Which leads me finally to our recently concluded arts Festival where we not only enjoyed the esoteric pleasures of the drama, music and painting, but also the more visceral delights of food and wine. Elitism in art has tended artificially to separate those who produce art and those who consume it, a trend which 'reads across' into cooking and viticulture; but we should all find ways of expressing ourselves as thankful creatures of God, individually and collectively; and, in doing so, we should be just a little careful of a tendency to make the divine, expressed in our Christian faith, detached from the untidy joys of the world. If I am suspicious of any form of art in particular it is the attempt to reach an understanding of the sacred without going through the human medium; not only does this imply a negativity about what we were made to be, it also makes communication more difficult than it needs to be.
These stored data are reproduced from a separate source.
-- ==== Sys2Proof/Machine/Tree.lean ====
section
/-!
DEFINITION. The reference tree (R68, R109 to R111), and the arithmetic of GF(2⁸) (R63, R340).
-/

namespace Sys2Proof.Machine

/-- ⌈log₂ n⌉. -/
def clog2 (n : Nat) : Nat := if n ≤ 1 then 0 else Nat.log2 (n - 1) + 1

/-- R110: the left part of a range of n operands; `halves` is SHAPE. -/
def split (halves : Bool) (n : Nat) : Nat := if halves then (n + 1) / 2 else 2 ^ (clog2 n - 1)

/-- R111: the height of the tree over n operands. -/
def height (n : Nat) : Nat := clog2 n

/-- The reference tree of one part: operands at its leaves. -/
inductive Tree where
  | leaf (r : Nat)
  | node (l r : Tree)
  deriving DecidableEq, Repr, Inhabited

/-- R110: the tree over n operands from `lo`. -/
def Tree.build (halves : Bool) : Nat → Nat → Nat → Tree
  | 0, lo, _ => .leaf lo
  | fuel + 1, lo, n =>
    if n ≤ 1 then .leaf lo
    else
      let a := split halves n
      .node (build halves fuel lo a) (build halves fuel (lo + a) (n - a))

/-- R111: the tree that the switch evaluates over n operands. -/
def refTree (halves : Bool) (n : Nat) : Tree := Tree.build halves n 0 n

/-- Where a node's operand comes from: an operand of the part, or the result of an earlier node. -/
inductive Src where
  | operand (r : Nat)
  | partial_ (node : Nat)
  deriving DecidableEq, Repr, Inhabited

/-- The number of internal nodes. -/
def Tree.size : Tree → Nat
  | .leaf _ => 0
  | .node l r => l.size + r.size + 1

/-- Where the result of a subtree whose nodes are numbered from `base` comes from. -/
def Tree.src (base : Nat) : Tree → Src
  | .leaf r => .operand r
  | .node l r => .partial_ (base + l.size + r.size)

/-- R68: the operands of every node in post-order, numbered from `base`. -/
def Tree.nodes (base : Nat) : Tree → List (Src × Src)
  | .leaf _ => []
  | .node l r => l.nodes base ++ r.nodes (base + l.size) ++ [(l.src base, r.src (base + l.size))]

/-- R68, R111: the nodes a cluster issues for a part of n operands: for n = 1 one pass with the operand alone. -/
def nodeList (halves : Bool) (n : Nat) : List (Src × Option Src) :=
  if n ≤ 1 then [(.operand 0, none)] else ((refTree halves n).nodes 0).map (fun p => (p.1, some p.2))

/-- R63: multiplication by x in GF(2⁸). -/
def gfTwice (a : Nat) : Nat := if 128 ≤ a then Nat.xor (2 * a - 256) 0x1D else 2 * a

/-- R63: multiplication in GF(2⁸). -/
def gfMulAux : Nat → Nat → Nat → Nat → Nat
  | 0, _, _, acc => acc
  | k + 1, a, b, acc => gfMulAux k (gfTwice a) (b / 2) (if b % 2 = 1 then Nat.xor acc a else acc)
def gfMul (a b : Nat) : Nat := gfMulAux 8 a b 0

/-- a^254, the inverse of a non-zero a. -/
def gfInv (a : Nat) : Nat :=
  let a2 := gfMul a a
  let a4 := gfMul a2 a2
  let a8 := gfMul a4 a4
  let a16 := gfMul a8 a8
  let a32 := gfMul a16 a16
  let a64 := gfMul a32 a32
  let a128 := gfMul a64 a64
  gfMul a2 (gfMul a4 (gfMul a8 (gfMul a16 (gfMul a32 (gfMul a64 a128)))))

/-- R340: the coefficient of position i in parity j. -/
def cauchy (i j : Nat) : Nat := gfInv (Nat.xor i (255 - j))

/-- A row times a factor, and the sum of two rows. -/
def gfScaleRow (k : Nat) (r : List Nat) : List Nat := r.map (gfMul k)
def gfAddRow (a b : List Nat) : List Nat := List.zipWith Nat.xor a b

/-- One step of Gauss-Jordan elimination: column `c` becomes a unit column, with the first row from `c` on that is
non-zero there as its pivot. -/
def gfEliminate (rows : List (List Nat)) (c : Nat) : List (List Nat) :=
  match (rows.drop c).find? (fun r => r.getD c 0 != 0) with
  | none => rows
  | some p =>
    let rest := rows.take c ++ (rows.drop c).erase p
    let p := gfScaleRow (gfInv (p.getD c 0)) p
    let cleared := rest.map (fun r => gfAddRow r (gfScaleRow (r.getD c 0) p))
    cleared.take c ++ [p] ++ cleared.drop c

/-- R365: the decode rows of the lost positions, each over the surviving positions in ascending order and then parities
0 to L - 1. With the parities p = A s + B x over survivors s and lost x, x = B⁻¹ (p + A s). -/
def decodeRows (size : Nat) (lost : List Nat) : List (List Nat) :=
  let l := lost.length
  let survivors := (List.range size).filter (fun i => !lost.contains i)
  let rows := (List.range l).map (fun j =>
    lost.map (fun i => cauchy i j) ++ survivors.map (fun i => cauchy i j) ++
      (List.range l).map (fun k => if k = j then 1 else 0))
  let solved := (List.range l).foldl gfEliminate rows
  solved.map (fun r => r.drop l)

end Sys2Proof.Machine
end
We might, then, as Christians wish to go further than Keats when he said that Truth is beauty and beauty is truth; but that is a useful starting point, as long as the beauty we are thinking about is not the rarefied production of the other. We were made to love, we were made to create, we were even made to rejoice. Let us thank The Lord. Amen.

Prayers

Can: Heavenly Father
Res: We thank you.

Lord, we thank you for creating the earth with all its wonders, for sending your Son to be our brother in flesh, and the Spirit who is with us now:

1. We thank you for our sense of sight: for the joys of nature and the joys of humanity; for arresting art and perceptive photography; for the insight of collage and magnification; for reflections in water and reflections on water; for the rising of the sun and the trick of the light; for the language of the eyes and the vocabulary of gesture.

Can: Heavenly Father
Res: We thank you

2. We thank you for our sense of touch: for the roughness of bark and the smoothness of a pebble; for the pattern of a shell and the kaleidoscope of the seashore; for stone made flesh and wood made to shine; for the skill of the carver and the potter; for the discipline of the hand and the joy of the dance; for the perseverance of the sportsman and the player of the games console.

Can: Heavenly Father
Res: We thank you

3. We thank you for the sense of taste: for fruit from the bough and vegetables from the earth; for the skill of the farmer and the dedication of the gardener; for the stab of the chilli and the tang of the pickle; for the art of the chef and the indulgence of the confectioner; for the miracle of yeast in bread and beer; for the oil that gladdens the heart and the wine of good cheer.

Can: Heavenly Father
Res: We thank you

4. We thank you for the sense of smell: for the invitation of fresh baked bread and fresh ground coffee; for the perfume of the flowers and the perfume of the fashion house; for the pungency of incense and the mellowness of burning applewood; for the liveliness of fresh cut grass and the peace of lavender; for the promise of a new book and the must of the antique book.

Can: Heavenly Father
Res: We thank you

5. We thank you for the sense of hearing: for the melody and its infinite variations; for the urging of the drum and the pleading of the violin; for the meaning we find in the symphony and in rap; for the singing of the birds and the bleating of the lambs; for the ping of the email and the summons of the ring-tone; and, above all, Lord, for that peace which is the inner hearing where you speak to us.

Can: Heavenly Father
Res: We thank you

We thank you for all the materials you have given to us and the skills and insight to use them in your praise as our creator and in celebration of our creatureliness; we thank you for the art of persuasion and the skill of organisation which have made this Festival possible; and we thank you for the great joy which we have all experienced through the hundreds of artists and entertainers who have given their best for us; may we grow in the joy of your earth and in thanks to you for our being. Amen.